Войти в почту

Неизвестная блокада. Диверсанты в Ленинграде

В сентябре 1941 года еще никто не ведал, какие неимоверные страдания придется вынести жителям Ленинграда. Хотя ситуация стремительно ухудшалась: немцы захватили Пушкин, Слуцк (так назывался Павловск), Красногвардейск (название Гатчины в то время), Петергоф, Ораниенбаум, Шлиссельбург.

Неизвестная блокада. Диверсанты в Ленинграде
© Русская Планета

Медленными шагами, вкрадчиво, как вор, залезший в чужой дом, подбирался к Ленинграду голод. Немцы разбомбили Бадаевские склады, где хранился почти весь запас продовольствия для города, население которого составляло без малого три миллиона. К концу первого осеннего месяца хлеб, который выдавали по карточкам, на 40 процентов состоял из солода, овса и шелухи. Позже появилась добавка из… целлюлозы.

8 сентября немцы вышли к окраинам Ленинграда. Ходили слухи, что немецкими мотоциклистами был остановлен трамвай № 28 с пассажирами, следовавший по маршруту Стремянная улица – Стрельна. Но было ли так на самом деле, неизвестно.

Другой трамвайный слух – немцы якобы встретили электрическую машину 15 сентября на трассе между Петергофом и Урицком. Однако и этот факт историки не подтверждают…

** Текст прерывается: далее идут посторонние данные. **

-- ==== Sys2Proof/Machine/Descriptor.lean ====
section
/-!
DEFINITION. DMA descriptors of spec/03_tensor_layout.md: their fields (R103 to R108), the checks made before any access
(R121 to R125, R129, R140), the positions visited and the addresses formed (R109 to R120).
Translation, memory and the transfer itself are in Machine/Dma.lean.
-/

namespace Sys2Proof.Machine

/-- Table 3.3: one dimension. -/
structure Dim where
  stride : Int
  count  : Nat
  padb   : Nat
  pada   : Nat
  start  : Int
  extent : Nat
deriving DecidableEq, Repr

/-- Tables 3.2 and 3.3: a descriptor as the engine holds it, with the words it was read from. `base` is R104's sum;
`scaleBase` is moved with it by R356. -/
structure Desc where
  words      : List Nat
  base       : Int
  format     : Nat
  tiled      : Bool
  ndim       : Nat
  gather     : Nat
  accumulate : Bool
  padWrite   : Bool
  transpose  : Bool
  cache      : Bool
  scaleBase  : Int
  incr       : Int
  indexBase  : Nat
  padValue   : Nat
  dims       : List Dim
deriving DecidableEq, Repr

/-- Bits `[hi:lo]` of a number. -/
def bitsAt (n hi lo : Nat) : Nat := (n >>> lo) % 2 ^ (hi + 1 - lo)

/-- Split a byte list into the little-endian 64-bit words it holds. -/
def words64 (bs : List Byte) (n : Nat) : List Nat := (List.range n).map (fun i => leNat ((bs.drop (8 * i)).take 8))

/-- Table 3.3 for dimension `k`. -/
def dimOf (ws : List Nat) (k : Nat) : Dim :=
  let a := ws.getD (6 + 2 * k) 0
  let b := ws.getD (7 + 2 * k) 0
  { stride := signedOf 38 (bitsAt a 37 0), count := bitsAt a 53 38, padb := bitsAt a 58 54, pada := bitsAt a 63 59
    start := signedOf 32 (bitsAt b 31 0), extent := bitsAt b 63 32 }

/-- R356: how far an increment moves SCALE_BASE: 2 × value / unit bytes for a block format, nothing otherwise. -/
def scaleShift (format : Nat) (incr : Int) : Int :=
  match Fmt.ofCode format with
  | some f => if f.isBlock then 2 * incr / f.unitBytes else 0
  | none => 0

/-- R103 to R105: the descriptor held in 128 bytes, with the signed increment of R104. -/
def Desc.parse (bs : List Byte) (incr : Int) : Desc :=
  let ws := words64 bs 16
  let w0 := ws.getD 0 0
  { words := ws, base := (bitsAt w0 36 0 : Int) + incr, format := bitsAt w0 43 40, tiled := bitsAt w0 44 44 = 1
    ndim := bitsAt w0 47 45, gather := bitsAt w0 50 48, accumulate := bitsAt w0 51 51 = 1
    padWrite := bitsAt w0 52 52 = 1, transpose := bitsAt w0 53 53 = 1, cache := bitsAt w0 54 54 = 1
    scaleBase := (bitsAt (ws.getD 1 0) 36 0 : Int) + scaleShift (bitsAt w0 43 40) incr, incr := incr, indexBase := bitsAt (ws.getD 2 0) 36 0, padValue := ws.getD 3 0
    dims := (List.range 5).map (dimOf ws) }

/-- The format of a descriptor that has passed check 1. -/
def Desc.fmt (d : Desc) : Fmt := (Fmt.ofCode d.format).getD .raw8

/-- Dimension `k`. -/
def Desc.dim (d : Desc) (k : Nat) : Dim := d.dims.getD k { stride := 0, count := 1, padb := 0, pada := 0, start := 0, extent := 1 }

/-- Dimension `k` is the gather dimension. -/
def Desc.isGather (d : Desc) (k : Nat) : Bool := d.gather = k + 1

/-- Table 3.8: the DMA fault causes. -/
inductive DmaCause where
  | descReserved | descGeometry | descMismatch | descControl
  | align | addrRange | transInvalid | protDomain | protPerm | protAttr | indexUncorrectable
deriving DecidableEq, Repr

/-- Table 3.8: the code of a cause. -/
def DmaCause.code : DmaCause → Nat
  | .descReserved => 0x01 | .descGeometry => 0x02 | .descMismatch => 0x03 | .descControl => 0x04
  | .align => 0x10 | .addrRange => 0x11 | .transInvalid => 0x12 | .protDomain => 0x13
  | .protPerm => 0x14 | .protAttr => 0x15 | .indexUncorrectable => 0x16

/-! ### Validation (R121 to R125) -/

/-- Table 3.4: the number of PAD_VALUE bits a format uses. -/
def padBits : Fmt → Nat
  | .s8 | .s6 | .s4 => 24 | .raw8 => 8 | .i16 => 16 | .i32 => 32 | .a48 => 48

/-- R122 check 1. The words of the dimensions from NDIM on, which R106 asks the user to leave zero, are not among what the check names
(DEDUCED, log entry 34). -/
def Desc.reservedOk (d : Desc) : Bool :=
  let w k := d.words.getD k 0
  match Fmt.ofCode d.format with
  | none => false
  | some f =>
    bitsAt (w 0) 39 37 = 0 && bitsAt (w 0) 63 55 = 0 && bitsAt (w 1) 63 37 = 0 && bitsAt (w 2) 63 37 = 0
    && w 4 = 0 && w 5 = 0 && d.gather ≤ 5 && d.padValue >>> padBits f = 0
    && (f.isBlock || bitsAt (w 1) 36 0 = 0) && (d.gather ≠ 0 || d.indexBase = 0)

/-- R122 check 2, with R356's rule that a block format's increment is a multiple of its unit bytes. R120's rule on BASE and SCALE_BASE is for
block formats (DEDUCED, log entry 34). -/
def Desc.geometryOk (d : Desc) : Bool :=
  let f := d.fmt
  1 ≤ d.ndim && d.ndim ≤ 5 && (d.gather = 0 || d.gather ≤ d.ndim)
  && (List.range 5).all (fun k => d.ndim ≤ k ||
      (d.dim k).extent ≠ 0 && (d.dim k).padb + (d.dim k).pada ≤ (d.dim k).count
      && (!d.isGather k || ((d.dim k).padb = 0 && (d.dim k).pada = 0)))
  && (!f.isBlock ||
      (let c := signedOf 8 (bitsAt d.padValue 23 16)
       decide (minOf f.bits ≤ c) && decide (c ≤ maxOf f.bits)))
  && (d.gather = 0 || d.indexBase % 4 = 0)
  && (!f.isBlock ||
      ((d.dim 0).start % 32 = 0 && (d.dim 0).count % 32 = 0 && (d.dim 0).extent % 32 = 0
       && (d.dim 0).padb = 0 && (d.dim 0).pada = 0 && !d.isGather 0))
  && (!d.tiled || 2 ≤ d.ndim)
  && (!f.isBlock || d.incr % f.unitBytes = 0)
  && (!f.isBlock || (d.base % 8 = 0 && d.scaleBase % 2 = 0))

/-- R123: positions visited in dimension `k` (blocks in dimension 0 of a block format). -/
def Desc.visits (d : Desc) (k : Nat) : Nat :=
  if d.ndim ≤ k then 1 else if k = 0 ∧ d.fmt.isBlock then (d.dim 0).count / 32 else (d.dim k).count

/-- R123: the number of positions. -/
def Desc.positions (d : Desc) : Nat := d.visits 0 * d.visits 1 * d.visits 2 * d.visits 3 * d.visits 4

/-- A count, start or extent in dimension `k` that R140 requires to be a multiple of 32. -/
def Desc.tileAligned (d : Desc) (k : Nat) : Bool :=
  (d.dim k).start % 32 = 0 && (d.dim k).count % 32 = 0 && (d.dim k).extent % 32 = 0
  && (d.dim k).padb = 0 && (d.dim k).pada = 0 && !d.isGather k

/-- R140: the conditions under which TRANSPOSE is accepted. -/
def transposeOk (src dst : Desc) : Bool :=
  src.tiled && dst.tiled && !src.fmt.isBlock && !dst.fmt.isBlock
  && src.tileAligned 0 && src.tileAligned 1 && dst.tileAligned 0 && dst.tileAligned 1
  && (dst.dim 0).count = (src.dim 1).count && (dst.dim 1).count = (src.dim 0).count

/-- R122: the first failing check, with the SIDE it is reported with (R152). Where a field of the source breaks R140, SIDE and ADDR name the
destination, whose TRANSPOSE asks for it (DESIGN CHOICE, log entry 34). -/
def validateDescs (src dst : Desc) : Option (DmaCause × Bool) :=
  if !src.reservedOk then some (.descReserved, false)
  else if !dst.reservedOk then some (.descReserved, true)
  else if !src.geometryOk then some (.descGeometry, false)
  else if !dst.geometryOk then some (.descGeometry, true)
  else if src.format ≠ dst.format ∨ src.positions ≠ dst.positions then some (.descMismatch, true)
  else if src.accumulate || src.padWrite || src.transpose then some (.descControl, false)
  else if dst.accumulate && !(dst.fmt == .i16 || dst.fmt == .i32 || dst.fmt == .a48) then some (.descControl, true)
  else if dst.transpose && !transposeOk src dst then some (.descControl, true)
  else none

/-! ### Positions and addresses (R109 to R120) -/

/-- A position: the visit number in each dimension (blocks counted one by one in dimension 0 of a block format). -/
structure Pos where
  p0 : Nat
  p1 : Nat
  p2 : Nat
  p3 : Nat
  p4 : Nat
deriving DecidableEq, Repr

/-- R109: the `n`-th position in iteration order. -/
def Desc.pos (d : Desc) (n : Nat) : Pos :=
  let n1 := n / d.visits 0
  let n2 := n1 / d.visits 1
  let n3 := n2 / d.visits 2
  let n4 := n3 / d.visits 3
  { p0 := n % d.visits 0, p1 := n1 % d.visits 1, p2 := n2 % d.visits 2, p3 := n3 % d.visits 3, p4 := n4 % d.visits 4 }

/-- The number of a position in iteration order. -/
def Desc.posIndex (d : Desc) (p : Pos) : Nat :=
  p.p0 + d.visits 0 * (p.p1 + d.visits 1 * (p.p2 + d.visits 2 * (p.p3 + d.visits 3 * p.p4)))

/-- j_k of a position: in dimension 0 of a block format, the block's first element. -/
def Desc.j (d : Desc) (p : Pos) : Nat → Nat
  | 0 => if d.fmt.isBlock then 32 * p.p0 else p.p0
  | 1 => p.p1 | 2 => p.p2 | 3 => p.p3 | 4 => p.p4 | _ => 0

/-- R141: the source position that feeds destination position number `n`. R140 lets COUNT_2 to COUNT_4 differ: a position at or beyond the source's
count is padding of the source, and of a dimension from the source's NDIM on it is ignored (DESIGN CHOICE, log entry 34). -/
def sourceOf (src dst : Desc) (n : Nat) : Pos :=
  if dst.transpose then
    let p := dst.pos n
    { p with p0 := p.p1, p1 := p.p0 }
  else src.pos n

/-- R110: position `j` of a dimension that is not the gather dimension is padding. -/
def Dim.isPad (x : Dim) (j : Nat) : Bool := j < x.padb || x.count - x.pada ≤ j

/-- R113 for the dimensions other than the gather dimension. That one is never padding by its position: beyond COUNT, too, its index entry is fetched
(DESIGN CHOICE, log entry 82). -/
def Desc.padByDims (d : Desc) (p : Pos) : Bool :=
  (List.range d.ndim).any (fun k => !d.isGather k && (d.dim k).isPad (d.j p k))

/-- R111: the address of the index entry a position takes. -/
def Desc.indexAddr (d : Desc) (p : Pos) : Nat := d.indexBase + 4 * d.j p (d.gather - 1)

/-- R110, R111, R114: the index in dimension `k`, `entry` being the gather entry fetched. -/
def Desc.index (d : Desc) (p : Pos) (entry : Int) (k : Nat) : Int :=
  let x := d.dim k
  let j := d.j p k
  if d.isGather k then entry % x.extent
  else
    let raw := x.start + j - x.padb
    if x.isPad j then raw else raw % x.extent

/-- R116, R117: the byte offset of a unit. -/
def Desc.offset (d : Desc) (p : Pos) (entry : Int) : Int :=
  let i := d.index p entry
  let f := d.fmt
  let high k0 := ((List.range d.ndim).map (fun k => if k < k0 then 0 else i k * (d.dim k).stride)).foldl (· + ·) 0
  if d.tiled then
    let c := i 0
    let r := i 1
    (r / 256) * (d.dim 1).stride + (c / 256) * (d.dim 0).stride
      + (((r / 32) % 8) * 8 + (c / 32) % 8) * f.tileBytes + (r % 32) * f.rowBytes
      + (if f.isBlock then 0 else (c % 32) * f.unitBytes) + high 2
  else if f.isBlock then (i 0 / 32) * (d.dim 0).stride + high 1
  else high 0

/-- R118: the address of a unit. -/
def Desc.addr (d : Desc) (off : Int) : Int := d.base + off

/-- R119: the address of a block unit's scale. -/
def Desc.scaleAddr (d : Desc) (off : Int) : Int := d.scaleBase + 2 * (off / d.fmt.unitBytes)

/-- R118: every byte of `n` bytes at `a` lies in the descriptor's space. -/
def Desc.inSpace (d : Desc) (a : Int) (n : Nat) : Bool :=
  decide (0 ≤ a) && decide (a + n ≤ if d.cache then 2 ^ 22 else 2 ^ 37)

/-- R120: the unit's own alignment: an element's address, or a block's offset, is a multiple of its unit bytes. -/
def Desc.unitAligned (d : Desc) (off : Int) : Bool :=
  if d.fmt.isBlock then decide (off % d.fmt.unitBytes = 0) else decide (d.addr off % d.fmt.unitBytes = 0)

/-- Table 3.4: the padding unit's scale and bytes. -/
def Desc.padUnit (d : Desc) : Nat × List Byte :=
  let f := d.fmt
  if f.isBlock then
    let s := bitsAt d.padValue 15 0
    let c := signedOf 8 (bitsAt d.padValue 23 16)
    if scaleExp s = 0 then (0, packBlock f (List.replicate 32 0)) else (s, packBlock f (List.replicate 32 c))
  else if f = .a48 then (0, a48Bytes (signedOf 48 d.padValue))
  else (0, leBytes f.unitBytes d.padValue)

end Sys2Proof.Machine
end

23 сентября 1941 года писатель Всеволод Вишневский, военный корреспондент «Красной звезды», записал в дневнике: «Солнечный день. Тревоги уже с утра. Летают наши истребители. 11 часов. Сильнейший налет по линкору «Кирову» (вижу только мачты и трубы). 11 часов 20 минут. Разорвался снаряд в гавани. Еще один у стенки… Забегали люди… Уличные бои в Петергофе. Немцы хотят «отработать» опасный Балтийский фланг».

«Мы встретили войну неподготовленными, - говорил в одном из интервью ленинградец, писатель Даниил Гранин, участник обороны города на Неве. – Они двигались на Ленинград со скоростью 80 километров в день – невиданная скорость для наступления.

И мы должны были проиграть эту войну… Город был открыт настежь… Немцы должны были войти в город. Ничего, никаких застав не было. Почему они не вошли? Я с этой загадкой окончил войну и жил много лет».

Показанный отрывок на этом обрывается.